Não se sente bem?» O tom não era propriamente atencioso mas de desgosto e de
reprovação, de nítida reprovação. «Creio que estou um pouco cansada, senhor Paiva.
Se não lhe faz muito transtorno, vou para casa.» E a Alda tão aflita: «Ó Clara,
tem cuidado contigo!» Nem lhe tinha dado resposta.
Agora eram quatro horas e caminhava pela
rua fora. Estava frio, mas ela não o sentia. Não sentia coisa nenhuma, a não
ser as malhas da meia direita a escorrerem-lhe pela perna abaixo e também o salto
que de vez em quando a fazia tropeçar. Estava num dos seus dias negros.
Sozinha. «És tu que o queres, não é verdade?», dissera-lhe a mãe um dia. «O
remédio está na tua mão. Bem sabes que cá em casa há sempre um lugar para ti.
Por que não voltas, Clara?» Mas ela não queria regressar a casa dos pais. Tinha
o seu lar, que não era bem um lar porque vivia sozinha dentro dele mas a que se
havia habituado, tinha a vida que ela escolhera — tê-la-ia de facto escolhido?
— uma vida livre, de mulher só.
Já não saberia viver com os pais, com
refeições a horas, visitas a quem teria de aparecer, o tricot à noite para não
morrer de tédio. Perguntava às vezes a si própria se já saberia viver com
alguém, de habituada que estava a não dar contas dos seus atos, a fazer sempre,
sempre, aquilo que lhe apetecia fazer. Sempre? E aquele homem que se ia casar
daí a três dias? Estava ainda a ouvi-lo. «Clara, tenho de te dizer uma coisa e
não sei como hei-de começar...» Ela perguntara: «Vais-te casar, não é?» e
tinha-o feito por uma intuição de momento, sem acreditar nas próprias palavras,
mas de repente pusera-se a ter medo daquilo que ia ouvir, pois ele não se
rira. Tinha falado, falado, mas Clara não ouvira nada. O quarto deixara de
repente de existir e também o homem que falava, e só ela continuava ali. Só
ela. Mas sentia-se vazia e incapaz de articular um som. Das outras vezes fora
diferente. Das outras vezes tinha sido ela a pôr a palavra fim ao fundo da
última página, e mesmo das outras vezes aquilo nunca tinha acontecido por amor.

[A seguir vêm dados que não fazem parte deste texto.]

/-- The better of two heads: the higher priority; a C0 request first in panic; ties round-robin after the last granted. -/
def State.betterHead (s : State) (c : Nat) (a b : Input × Req) : Input × Req :=
  let panic := s.fldB F.CH_STATUS_panic c 0
  let p (r : Req) : Nat := if panic && r.cls == 0 then 16 else s.arbPrio c r.cls
  let d (i : Input) : Nat := (inputIdx i + 7 - inputIdx (s.chan c).lastGrant) % 4
  if p a.2 < p b.2 then b
  else if p b.2 < p a.2 then a
  else if d b.1 < d a.1 then b else a

/-- The heads that could be admitted now. -/
def State.heads (s : State) (c : Nat) : List (Input × Req) :=
  inputs.filterMap fun i =>
    match s.head c i with
    | some r => if (s.chan c).room r then some (i, r) else none
    | none => none

/-- The grant under arbitration (R250). -/
def State.arbitrate (s : State) (c : Nat) : Option (Input × Req) :=
  match s.heads c with
  | [] => none
  | h :: t => some (t.foldl (s.betterHead c) h)

/-- The granules a burst may take before it arbitrates again (R251). -/
def State.burstLen (s : State) (c : Nat) : Nat := max 1 (s.fld F.CH_ARB_CTRL_burst c 0)

/-- A burst in progress, the request that continues it, and the granules it has taken; the burst length in force judges it (R252). -/
def State.burstHead (s : State) (c : Nat) : Option (Input × Req × Nat) :=
  match (s.chan c).hold with
  | none => none
  | some (i, n, _) =>
    match s.head c i with
    | some r => if r.bulk && (s.chan c).room r && decide (n < s.burstLen c) then some (i, r, n) else none
    | none => none

/-- The burst is preempted at this granule boundary (R251): C4, something better waits or panic is raised, and the table
has room. -/
def State.preempts (s : State) (c : Nat) (i : Input) (r : Req) : Bool :=
  r.cls == 4 && (s.outranked c i 4 || s.fldB F.CH_STATUS_panic c 0) && decide ((s.chan c).preempt.length < 16)

/-- What the arbiter grants: the burst in progress, or the arbitration's choice, with whether a burst was preempted. -/
def State.grant (s : State) (c : Nat) : Option (Input × Req × Bool) :=
  match s.burstHead c with
  | some (i, r, _) =>
    if s.preempts c i r then (s.arbitrate c).map fun h => (h.1, h.2, true) else some (i, r, false)
  | none => (s.arbitrate c).map fun h => (h.1, h.2, false)

/-! ## Admission (R248, R253) -/

/-- The absolute unit at which an admitted request becomes overdue, and whether it is overdue already (R248). -/
def State.admitDue (s : State) (r : Req) : Nat × Bool :=
  let d := (r.dl + 65536 - s.units % 65536) % 65536
  if r.late then (s.units, true)
  else if !r.far && 32768 ≤ d then (s.units, true)
  else (s.units + d, d == 0)

/-- Count a request that becomes overdue (CH_OVERDUE, event 0x24). -/
def State.countLate (s : State) (c : Nat) (r : Req) : State := (s.addFld F.CH_OVERDUE_count c 0 1).occReq 0x24 c r

/-- The slice of a granule's bytes a request asks for, as a number. -/
def sliceOf (bs : List Byte) (wa n : Nat) : Nat := leNat ((bs.drop (wa % 64)).take n)

/-- Start the first scratch DMA of the engine that waits, while buffers suffice (R76); a strand that waits for it goes on, while a
transfer requeued by the wait breaker resumes with its strand untouched (R52). -/
def State.grantDma (s : State) (e : Nat) : Nat → State
  | 0 => s
  | n + 1 =>
    match s.ops.find? fun o => o.e == e && decide (o.st = .waiting) &&
        (decide (o.kind = .sdmaIn) || decide (o.kind = .sdmaOut)) with
    | none => s
    | some o =>
      if o.a2 ≤ (s.eng e).dmaFree then
        let x := s.strand e o.t
        let s1 := if x.wait = some (.dma o.id) then s.setStrand e o.t { x with st := .ready, wait := none, pc := x.pc + 1 } else s
        ((s1.takeDma e o.t o.a2).dmaStart o.id).grantDma e n
      else s

/-- Release the buffers of a scratch DMA that is done (R76); its mesh bulk credit has gone with it (R50). -/
def State.releaseDma (s : State) (e t : Nat) : State :=
  let x := s.strand e t
  let g := s.eng e
  (((s.setEng e { g with dmaFree := g.dmaFree + x.dma }).setStrand e t { x with dma := 0 }).grantDma e 16).grantCredits 64

/-- Drop every request of an operation that the DRAM has not begun, and its place in the preemption tables (R251, R370). -/
def State.dropReqs (s : State) (op : Nat) : State :=
  (List.range 34).foldl (fun s c =>
    let x := s.chan c
    if x.preempt.contains op then
      (s.setChan c { x with preempt := x.preempt.filter (· != op) }).setFld F.CH_ARB_PREEMPT_table c 0
        (x.preempt.filter (· != op)).length
    else s) { s with reqs := s.reqs.filter fun r => r.op != op }

/-- A read of an operation came back bad (R294): the trap; an SDMA.IN's span is undefined and its buffers return. -/
def State.readFailed (s : State) (o : Op) (out : GOut) (wa : Nat) : State :=
  let tr : Trap := { cause := if out = .poisoned then .poison else .uncorrectable, addr := BitVec.ofNat 64 wa }
  match o.kind with
  | .sdmaIn => ((((s.dropReqs o.id).spanFree o.e o.a1 o.len).failOp o tr)).releaseDma o.e o.t
  | _ => s.failOp o tr

/-- A read's bytes reach its operation. A fenced engine's scratch takes none (R369). A scratch DMA's granule goes to scratch; an atomic keeps the whole granule. -/
def State.deliverRead (s : State) (r : Req) (bs : List Byte) : State :=
  match s.findOp r.op with
  | none => s
  | some o =>
    match o.kind with
    | .sdmaIn => if (s.eng o.e).fenced then s.setOp { o with need := o.need - 1 }
      else ((s.wrScratch o.e (o.a1 + (r.waddr - o.addr)) bs).setOp { o with need := o.need - 1 }).finishGranule o.id r.waddr
    | .amo _ _ => s.setOp { o with st := .data (leNat bs) }
    | _ => s.setOp { o with st := .data (sliceOf bs r.waddr r.len) }

/-- After a bulk granule is admitted, the next one takes its place at the input (R251). -/
def State.nextGranule (s : State) (r : Req) : State :=
  match s.findOp r.op with
  | none => s
  | some o =>
    if !r.bulk || o.granules ≤ o.prog || (r.kind == .write && o.need != 0) then s
    else
      let n := s.nextReq
      let s1 := s.sendGranule o.id
      let s2 : State := { s1 with reqs := (s1.reqs.filter fun q => n ≤ q.id) ++ s1.reqs.filter fun q => q.id < n }
      (s2.grantDma o.e 16).grantCredits 64

/-- The write queue answers the request (R253, R266): a write of the granule is queued before it, and the granule is neither locked nor
waited for by an earlier atomic. -/
def Chan.answers (x : Chan) (r : Req) : Bool :=
  x.fronted r.gran r.seq && !x.locked.contains r.gran && !(x.rq.any fun y => y.gran == r.gran && y.kind == .atomic && decide (y.seq < r.seq))

/-- A read is forwarded from the write queue: it uses no slot (R253). An atomic goes on to its computation, its granule locked; a
read of the Fixer finds nothing to write back. -/
def State.forward (s : State) (c : Nat) (r : Req) : State :=
  let (d, s0) := s.queueGran c r.gran r.seq
  let s1 := (s0.countRd c r.cls).noteSample r fun y => y.corrected d.out
  let x := s1.chan c
  let o : Occ := { ev := 0x20, inst := c, title := s.reqTitle r, master := r.master, addr := r.waddr, cls := r.cls }
  if r.master = 58 then s1.setChan c { x with fixer := none }
  else
    let s2 := (s1.demand c r.gran r.waddr r.master (if r.kind = .atomic then 2 else 0) d).readOcc o d.out
    if d.out.bad then
      match s2.findOp r.op with
      | some q => s2.readFailed q d.out r.waddr
      | none => s2
    else if r.kind = .atomic then
      let y := s2.chan c
      (s2.setChan c { y with rq := y.rq ++ [{ r with inFlight := true }], locked := r.gran :: y.locked }).deliverRead r d.data
    else s2.deliverRead r d.data

/-- Admit a read or atomic: forwarded where the write queue answers it, else queued. -/
def State.admitRead (s : State) (c : Nat) (r : Req) : State :=
  if (s.chan c).answers r then s.forward c r
  else s.setChan c { s.chan c with rq := (s.chan c).rq ++ [r] }

/-- The oldest request of a granule that waits, if the write queue answers it by now. -/
def Chan.nextAnswered (x : Chan) (g : Nat) : Option Req :=
  match x.rq.filter fun r => r.gran == g with
  | [] => none
  | r :: _ => if !r.inFlight && x.answers r then some r else none

/-- Requests that waited for a granule are forwarded while the write queue answers them (R266). -/
def State.forwardWaiting (s : State) (c g : Nat) : Nat → State
  | 0 => s
  | n + 1 =>
    match (s.chan c).nextAnswered g with
    | none => s
    | some r =>
      let x := s.chan c
      ((s.setChan c { x with rq := x.rq.filter fun q => q.id != r.id }).forward c r).forwardWaiting c g n

/-- Admit a write: merged into a queued entry, or a new entry (R253, R296); its operation is acknowledged when every
channel has accepted it (R36). -/
def State.admitWrite (s : State) (c : Nat) (r : Req) : State :=
  let x := s.chan c
  let fpc := match s.findOp r.op with | some o => o.fpc | none => 0
  let w : Writer := { master := r.master, e := r.e, t := r.t, fpc := fpc, addr := r.waddr }
  let s1 :=
    match x.canMerge r.gran with
    | some v =>
      s.setChan c { x with wq := x.wq.map fun (y : WEnt) =>
        if y.seq = v.seq then
          { y with bytes := r.wr.foldl (fun b (e : Nat × Byte) => smapInsert b e.1 e.2) y.bytes, writers := y.writers ++ [w] }
        else y }
    | none =>
      let n : WEnt := { id := r.id, gran := r.gran, bytes := r.wr, writers := [w], cls := r.cls, due := r.due,
                        late := r.late, lateAt := r.lateAt, seq := r.seq }
      s.setChan c { x with wq := x.wq ++ [n] }
  match s1.findOp r.op with
  | none => s1
  | some o =>
    let s2 := s1.setOp { o with need := o.need - 1 }
    if o.kind.bulk && o.need == 1 then s2.finishGranule o.id r.waddr else s2

/-- An engine that wrote onto a bad granule is told POISON (R296). -/
def State.tellWriter (s : State) (w : Writer) : State :=
  if w.master < 35 then
    s.report w.e w.t { trap := { cause := .poison, addr := BitVec.ofNat 64 w.addr }, fpc := w.fpc }
  else s

/-- Each writer merged into the entry is told (R296): an engine by a trap, another master by a record on the channel's group; the event
of the merge read is the first writer's record (R306). -/
def State.tellWriters (s : State) (c : Nat) (ws : List Writer) : State :=
  (ws.drop 1).foldl (fun s w => if w.master < 35 then s else s.badGran c w.addr w.master 1) (ws.foldl State.tellWriter s)

/-- Writers whose bytes were laid under a poisoned write-back are told, the first of another master by its event (R296). -/
def State.tellMerged (s : State) (c : Nat) (ws : List Writer) : State :=
  match ws with
  | [] => s
  | v :: _ => (if v.master < 35 then s else s.badGran c v.addr v.master 1).tellWriters c ws

/-- The Fixer's write-back enters the write queue with the place of its read; the granule is unlocked (R302). -/
def State.admitBack (s : State) (c : Nat) (r : Req) : State :=
  let x := s.chan c
  let w : WEnt := { id := r.id, gran := r.gran, bytes := r.wr, writers := [writerOf 58 r.waddr], cls := r.cls, due := r.due,
                    late := r.late, lateAt := r.lateAt, seq := r.seq, poison := r.poison }
  ((s.setChan c { x.enterWhole w with fixer := none }).unlockGran c r.gran).forwardWaiting c r.gran 96

/-- A transfer of operation `op` is preempted (R251): its place in the table keeps its progress; one preemption counts (event 0x2B). -/
def State.notePreempt (s : State) (c op master cls : Nat) : State :=
  let x := s.chan c
  let tab := x.preempt.filter (· != op) ++ [op]
  (((s.setChan c { x with preempt := tab, hold := none }).setFld F.CH_ARB_PREEMPT_table c 0 tab.length).addFld
    F.CH_ARB_PREEMPT_count c 0 1).occ { ev := 0x2B, inst := c, master := master, cls := cls }

/-- Account a grant: the burst that holds on, the preemption table, the last input granted. -/
def State.noteGrant (s0 : State) (c : Nat) (i : Input) (r : Req) (preempted : Bool) : State :=
  let taken := match s0.burstHead c with | some (j, _, n) => if j = i ∧ !preempted then n + 1 else 1 | none => 1
  let s := match s0.burstHead c with
    | some (_, q, _) => if preempted ∧ q.op ≠ r.op then s0.notePreempt c q.op q.master q.cls else s0
    | none => s0
  let x := s.chan c
  let tab := x.preempt.filter (· != r.op)
  let s1 := s.setChan c { x with lastGrant := i, hold := if r.bulk then some (i, taken, r.master) else none, preempt := tab }
  s1.setFld F.CH_ARB_PREEMPT_table c 0 tab.length

/-- The request is at or above the cursor of a copy that has stopped: the bound channel's arbiter refuses it (R243, R244). -/
def State.copyRefuses (s : State) (r : Req) : Bool :=
  s.copyStopped.any fun l => s.fld F.RG_CHMAP_state l 0 == 1 &&
    (s.fld F.RG_CHMAP_old l 0 == r.phys || s.fld F.RG_CHMAP_phys l 0 == r.phys) &&
    decide (s.fld F.RG_CHCUR_cursor l 0 ≤ r.gran)

/-- A refused request ends its operation with ABSENT; one of a master that is no engine is recorded. -/
def State.refuseReq (s : State) (r : Req) : State :=
  let s1 : State := { s with reqs := s.reqs.filter fun q => q.id != r.id && (r.op == 0 || q.op != r.op) }
  match s1.findOp r.op with
  | some o => ((s1.refuseOp o r.waddr).grantDma o.e 16).grantCredits 64
  | none => s1.deny r.master r.waddr (r.kind == .write)
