-- ==== Sys2Proof/Machine/Sequencer.lean ====
section
/-!
DEFINITION. A channel's sequencer: what takes a command slot (R253 to R257, R263), activations and row protection
(R276 to R278), refresh (R268 to R274), the frame boundary (R258 to R262, R273), the decode of a read (R289 to R297).
-/

namespace Sys2Proof.Machine
open Host

/-! ## Refresh debt (R268 to R274) -/

/-- The debt above which a bank's refresh is forced (R270, R274). -/
def Chan.forcedAt (x : Chan) (j : Nat) : Int := if x.paydown.contains j then 2 * x.refPm else x.refPm
/-- The debt from which a bank's refresh is claimed (R270, R274). -/
def Chan.claimAt (x : Chan) (j : Nat) : Int := if x.paydown.contains j then 1 else x.refClaim

def Chan.setDebt (x : Chan) (j : Nat) (d : Int) : Chan := { x with debt := smapPut 0 x.debt j d }

/-- A due point raises the debt, up to one above the forced level (R269); a debt already beyond new limits carries over (R272). -/
def Chan.duePoint (x : Chan) (j : Nat) : Chan :=
  x.setDebt j (max (x.debtOf j) (min (x.debtOf j + 1) (x.forcedAt j + 1)))

/-- One REFpb to bank `j` (R268, R269): the next 8 rows, the bank's row closed, the debt lowered, eight slots claimed; its
row counter's wrap clears the activation table (R278). -/
def State.refreshBank (s : State) (c j : Nat) (forced : Bool) : State :=
  let x := s.chan c
  let d := x.debtOf j - 1
  let n := (smapGet 0 x.rowCtr j + 1) % 8192
  let x1 := { (x.setDebt j d) with
    openRow := smapErase x.openRow j
    rowCtr := smapPut 0 x.rowCtr j n
    paydown := if d ≤ 0 then x.paydown.filter (· != j) else x.paydown
    slotsLeft := 7
    cmds := x.cmds + 1
    manual := x.manual.erase j }
  let s1 := ((s.setChan c x1).addFld F.CH_REF_COUNT_count c 0 1).occ { ev := 0x27, inst := c }
  let s2 := if forced then s1.addFld F.CH_REF_FORCED_count c 0 1 else s1
  let s3 := if x.manual.erase j = [] then s2.setFld F.CH_REF_CMD_busy c 0 0 else s2
  (if n = 0 then s3.clearRows c j true else s3).refStat c

/-! ## What can take a slot (R253, R254) -/

/-- A queued request or write as the sequencer ranks it. -/
structure Cand where
  wr : Bool
  seq : Nat
  gran : Nat
  cls : Nat
  due : Nat
  late : Bool
  lateAt : Nat
  deriving DecidableEq, Repr

/-- An activation for this granule would wait: the bank's queue of neighbour refreshes is full (R277). -/
def Chan.actHeld (x : Chan) (g : Nat) : Bool := !x.rowHit g && decide (2 ≤ (x.neighOf (bankOf g)).length)

/-- An older request or write of the same granule stands before this one (R36). -/
def Chan.behind (x : Chan) (g q : Nat) : Bool :=
  (x.rq.any fun r => r.gran == g && decide (r.seq < q)) || (x.wq.any fun w => w.gran == g && decide (w.seq < q))

/-- The reads whose bank is ready: not begun, the granule not locked, no older access to it (R266, R36). -/
def Chan.readCands (x : Chan) (ready : BitVec 32) : List Cand :=
  (x.rq.filter fun r => !r.inFlight && ready.getLsbD (bankOf r.gran) && !x.locked.contains r.gran &&
      !(x.rq.any fun q => q.gran == r.gran && decide (q.seq < r.seq))).map
    fun r => ⟨false, r.seq, r.gran, r.cls, r.due, r.late, r.lateAt⟩

/-- The writes whose bank is ready. -/
def Chan.writeCands (x : Chan) (ready : BitVec 32) : List Cand :=
  (x.wq.filter fun w => !w.merging && ready.getLsbD (bankOf w.gran) && !x.locked.contains w.gran && !x.behind w.gran w.seq).map
    fun w => ⟨true, w.seq, w.gran, w.cls, w.due, w.late, w.lateAt⟩

/-- `a` goes before `b` (R254): overdue in the order it became so; the least remaining count; a row hit; the oldest. -/
def Chan.before (x : Chan) (a b : Cand) : Bool :=
  if a.late != b.late then a.late
  else if a.late then decide (a.lateAt < b.lateAt)
  else if a.due ≠ b.due then decide (a.due < b.due)
  else if x.rowHit a.gran != x.rowHit b.gran then x.rowHit a.gran
  else decide (a.seq < b.seq)

def Chan.best (x : Chan) (l : List Cand) : Option Cand :=
  match l with
  | [] => none
  | a :: t => some (t.foldl (fun b y => if x.before y b then y else b) a)

/-- What the slot is given to. -/
inductive Slot where
  | refresh (bank : Nat) (forced : Bool)
  | neighbour (bank : Nat)
  | serve (c : Cand) (panic credit : Bool)
  | idle
  deriving DecidableEq, Repr

/-- The request candidates of the slot: of the chosen direction (R253), none of C4 to C7 beyond a throttle's cap (R263),
none whose activation is held (R277). -/
def State.slotCands (s : State) (c : Nat) (ready : BitVec 32) : List Cand :=
  let x := s.chan c
  let ok (k : Cand) : Bool := !x.actHeld k.gran && !(bitOf s.throttle c && 4 ≤ k.cls && 128 ≤ x.bulkSlots)
  let rd := (x.readCands ready).filter ok
  let wr := (x.writeCands ready).filter ok
  let panicRead := s.fldB F.CH_STATUS_panic c 0 && decide (x.wq.length < 64) && rd.any fun k => k.cls == 0
  if s.fldB F.CH_STATUS_drain c 0 && !panicRead then (if wr.isEmpty then rd else wr)
  else if rd.isEmpty then wr else rd

/-- A bank is idle: nothing is queued for it. -/
def Chan.bankIdle (x : Chan) (j : Nat) : Bool :=
  !(x.rq.any fun r => bankOf r.gran == j) && !(x.wq.any fun w => bankOf w.gran == j)

/-- The choice of R254. -/
def State.slotChoice (s : State) (c : Nat) (ready : BitVec 32) : Slot :=
  let x := s.chan c
  let banks := (List.range 32).filter fun j => ready.getLsbD j
  let cands := s.slotCands c ready
  let owner := s.slotOwner c x.pos
  match x.deepest (banks.filter fun j => decide (x.forcedAt j < x.debtOf j)) with
  | some j => .refresh j true
  | none =>
    match (if s.fldB F.CH_STATUS_panic c 0 then x.best (cands.filter fun k => k.cls == 0) else none) with
    | some k => .serve k true false
    | none =>
      match x.deepest (banks.filter fun j => decide (x.claimAt j ≤ x.debtOf j) || x.manual.contains j) with
      | some j => .refresh j false
      | none =>
        match x.deepest (banks.filter fun j => !(x.neighOf j).isEmpty) with
        | some j => .neighbour j
        | none =>
          match x.best (cands.filter fun k => some k.cls == owner) with
          | some k => .serve k false false
          | none =>
            match (List.range 8).findSome? fun k =>
                if 0 < smapGet 0 x.credit k then x.best (cands.filter fun y => y.cls == k) else none with
            | some k => .serve k false true
            | none =>
              match x.best cands with
              | some k => .serve k false false
              | none =>
                match x.deepest (banks.filter fun j => !x.paydown.contains j && x.bankIdle j && decide (-(x.refPull : Int) < x.debtOf j)) with
                | some j => .refresh j false
                | none => .idle

/-! ## Serving a request -/

/-- Requests that wait because an activation is held are counted once each (R277). -/
def State.countHeld (s : State) (c : Nat) (ready : BitVec 32) : State :=
  let x := s.chan c
  let hr (r : Req) : Bool := !r.rpHeld && !r.inFlight && ready.getLsbD (bankOf r.gran) && x.actHeld r.gran
  let hw (w : WEnt) : Bool := !w.rpHeld && !w.merging && ready.getLsbD (bankOf w.gran) && x.actHeld w.gran
  let n := (x.rq.filter hr).length + (x.wq.filter hw).length
  if n = 0 then s
  else
    (s.setChan c { x with rq := x.rq.map fun (r : Req) => if hr r then { r with rpHeld := true } else r,
                          wq := x.wq.map fun (w : WEnt) => if hw w then { w with rpHeld := true } else w }).addFld
      F.CH_RP_HOLD_count c 0 n

/-- Serve a read or atomic: it goes to the DRAM; an atomic's or the Fixer's granule is locked (R266, R302). -/
def State.serveRead (s : State) (c : Nat) (r : Req) : State :=
  let hit := (s.chan c).rowHit r.gran
  let s0 := s.noteSample r fun y => if hit then y.setBit 3 else y
  let s1 := s0.openFor c r.gran { ev := 0x22, inst := c, title := s.reqTitle r, master := r.master, addr := r.waddr, cls := r.cls }
  let x := s1.chan c
  s1.setChan c { x with
    rq := x.rq.map fun (q : Req) => if q.id = r.id then { q with inFlight := true } else q
    locked := if r.kind = .atomic ∨ r.master = 58 then r.gran :: x.locked else x.locked }

/-- Serve a write: a whole granule is stored, and where the Fixer's poison was laid over writes that waited their writers are told; fewer bytes wait for their merge read (R295, R296). -/
def State.serveWrite (s : State) (c : Nat) (w : WEnt) : State :=
  let v := w.writers.headD { master := 0x3F, e := 63, t := 0, fpc := 0, addr := 0 }
  let s1 := s.openFor c w.gran { ev := 0x22, inst := c, title := v.master < 34 && (s.strand v.e v.t).title, master := v.master,
                                 addr := v.addr, cls := w.cls }
  let x := s1.chan c
  if w.bytes.length = 64 then
    let s2 := (s1.setChan c { x with wq := x.wq.filter fun q => q.id != w.id }).countWr c w.cls
    let s3 := if w.poison then (s2.storePoison c w.gran (w.bytes.map (·.2))).tellMerged c (w.writers.filter fun v => v.master != 58)
      else s2.storeWhole c w.gran w.bytes
    (s3.occEnt 0x21 c w).updDrain c
  else s1.setChan c { x with wq := x.wq.map fun (q : WEnt) => if q.id = w.id then { q with merging := true } else q }

def State.serveCand (s : State) (c : Nat) (k : Cand) : State :=
  let x := s.chan c
  let s1 := s.setChan c { x with bulkSlots := if 4 ≤ k.cls then x.bulkSlots + 1 else x.bulkSlots, idleSince := s.tb }
  if k.wr then (match x.wq.find? fun w => w.seq == k.seq with | some w => s1.serveWrite c w | none => s1)
  else (match x.rq.find? fun r => r.seq == k.seq with | some r => s1.serveRead c r | none => s1)

/-! ## One slot (R254 to R256) -/

def Chan.addCredit (x : Chan) (o : Option Nat) : Chan :=
  match o with
  | none => x
  | some k => { x with credit := smapPut 0 x.credit k (smapGet 0 x.credit k + 1) }
def Chan.spendCredit (x : Chan) (k : Nat) : Chan :=
  { x with credit := smapPut 0 x.credit k (smapGet 0 x.credit k - 1) }

/-- The next position, with a credit for the owner where it has lost its slot (R255). -/
def State.nextSlot (s : State) (c : Nat) (lost : Option Nat) : State :=
  let x := s.chan c
  s.setChan c { (x.addCredit lost) with pos := x.pos + 1 }

/-- SEQUENCER_SLOT (R254): one command slot of the frame, `ready` the banks whose timing allows a command. A void position
and a slot that an earlier refresh still claims go by. At the end of a frame the boundary comes first. -/
def State.sequencerSlot (s : State) (c : Nat) (ready : BitVec 32) : State :=
  let x := s.chan c
  let owner := s.slotOwner c x.pos
  if !s.works c || 256 ≤ x.pos then s
  else if voidPos (s.halves c) x.pos then s.nextSlot c owner
  else if x.slotsLeft ≠ 0 then (s.setChan c { x with slotsLeft := x.slotsLeft - 1 }).nextSlot c owner
  else
    let s0 := s.countHeld c ready
    match s0.slotChoice c ready with
    | .refresh j forced => (s0.refreshBank c j forced).nextSlot c owner
    | .neighbour j => (s0.neighbourStep c j).nextSlot c owner
    | .serve k panic credit =>
      let s1 := (s0.serveCand c k).nextSlot c (if panic && owner != some k.cls then owner else none)
      if credit then s1.setChan c ((s1.chan c).spendCredit k.cls) else s1
    | .idle => s0.nextSlot c none

def execSequencerSlot (ch : Fin 34) (ready : BitVec 32) (s : State) : Outcome State Fault Refusal :=
  .next (s.sequencerSlot ch.val ready)

/-! ## The slot table (R258 to R262) -/

/-- The first free position at or after `t`, wrapping. -/
def firstFree (tab : List Nat) (t : Nat) : Option Nat :=
  (List.range 256).findSome? fun k => if tab.getD ((t + k) % 256) 0 = 8 then some ((t + k) % 256) else none

/-- The table the weights build at limit `lim` (R258). -/
def buildSlots (weights : List Nat) (lim : Nat) : List Nat :=
  let w := weights.foldl (· + ·) 0
  (List.range 8).foldl (fun tab c =>
    let g := if w = 0 then 0 else lim * weights.getD c 0 / w
    (List.range g).foldl (fun tab i =>
      match firstFree tab ((i * 256 / g + c) % 256) with
      | some p => tab.set p c
      | none => tab) tab) (List.replicate 256 8)

def ownedIn (tab : List Nat) : Nat := (tab.filter (· < 8)).length

/-- The active slot table. -/
def State.slotTable (s : State) (c : Nat) : List Nat := (List.range 256).map fun p => s.fld (slotFld p) c (p / 8)
/-- The table written into the shadow of CH_SLOT00 to CH_SLOT31. -/
def State.slotShadow (s : State) (c : Nat) : List Nat := (List.range 256).map fun p => s.shd (slotFld p) c (p / 8)

def State.setTable (s : State) (c : Nat) (tab : List Nat) : State :=
  (tab.zipIdx.foldl (fun s e => s.setFld (slotFld e.2) c (e.2 / 8) e.1) s).setFld F.CH_SLOT_LIMIT_owned c 0 (ownedIn tab)

def weightFlds : List Fld :=
  [F.CH_WEIGHT_LO_c0, F.CH_WEIGHT_LO_c1, F.CH_WEIGHT_LO_c2, F.CH_WEIGHT_LO_c3,
   F.CH_WEIGHT_HI_c4, F.CH_WEIGHT_HI_c5, F.CH_WEIGHT_HI_c6, F.CH_WEIGHT_HI_c7]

Por estar só quase sempre. Por ter frio. Não fora por isso difícil, nem
doloroso nem inesperado, avistar o fundo do copo. Às vezes isso até lhe trazia
uma certa calma. A bebida estava- se a acabar, era tudo. Mas a vida continuava.
Agora também, naturalmente, mas ia ser outra vida. Uma existência vazia, onde
ele não estava e onde ele, Clara sabia-o bem, nunca mais deixaria de estar. Mas
não queria pensar nele. Por que se agarrava ele aos seus pensamentos? Por que
vinha em todos?
Tomou o autocarro nos Restauradores e
teve de subir para o primeiro andar porque havia muita gente. Ela não gostava
de ir lá para cima; tinha medo de descer as escadas em andamento, enervava-se, tropeçava
quase sempre, havia quase sempre um ou outro cavalheiro amável, já idoso, que a
segurava e ela não sabia muito bem se havia de lhe agradecer ou de se zangar ou
até de lhe dar uma bofetada, porque não achava necessário que a agarrassem no
peito nem na saia. Mas nessa tarde não havia ao fundo da escada, para descer,
nenhum senhor de idade, e ela teve pena de que não fosse assim porque quem lá
estava era o primeiro de todos, aquele que a levara a fugir da casa dos pais,
aquele em quem tinha acreditado a ponto de casar com ele. Acreditado nele e em
si, mas tudo por culpa dele porque lhe dissera tantas coisas que ela julgara
que de facto o amava e que lhe podia encostar todos os seus medos e todas as
suas incertezas e que na sua companhia nunca mais se sentiria só. E já lá iam
tantos anos e ele agora estava ali e nem mesmo a viu porque saltou com o carro
em andamento como era seu costume. Clara ainda abriu a boca, ainda quis
chamá-lo, mas ele já ia longe, não poderia ouvi-la. E depois, chamá-lo para
quê? Era sempre tão triste voltar atrás, tão desconsolador... Outra malha.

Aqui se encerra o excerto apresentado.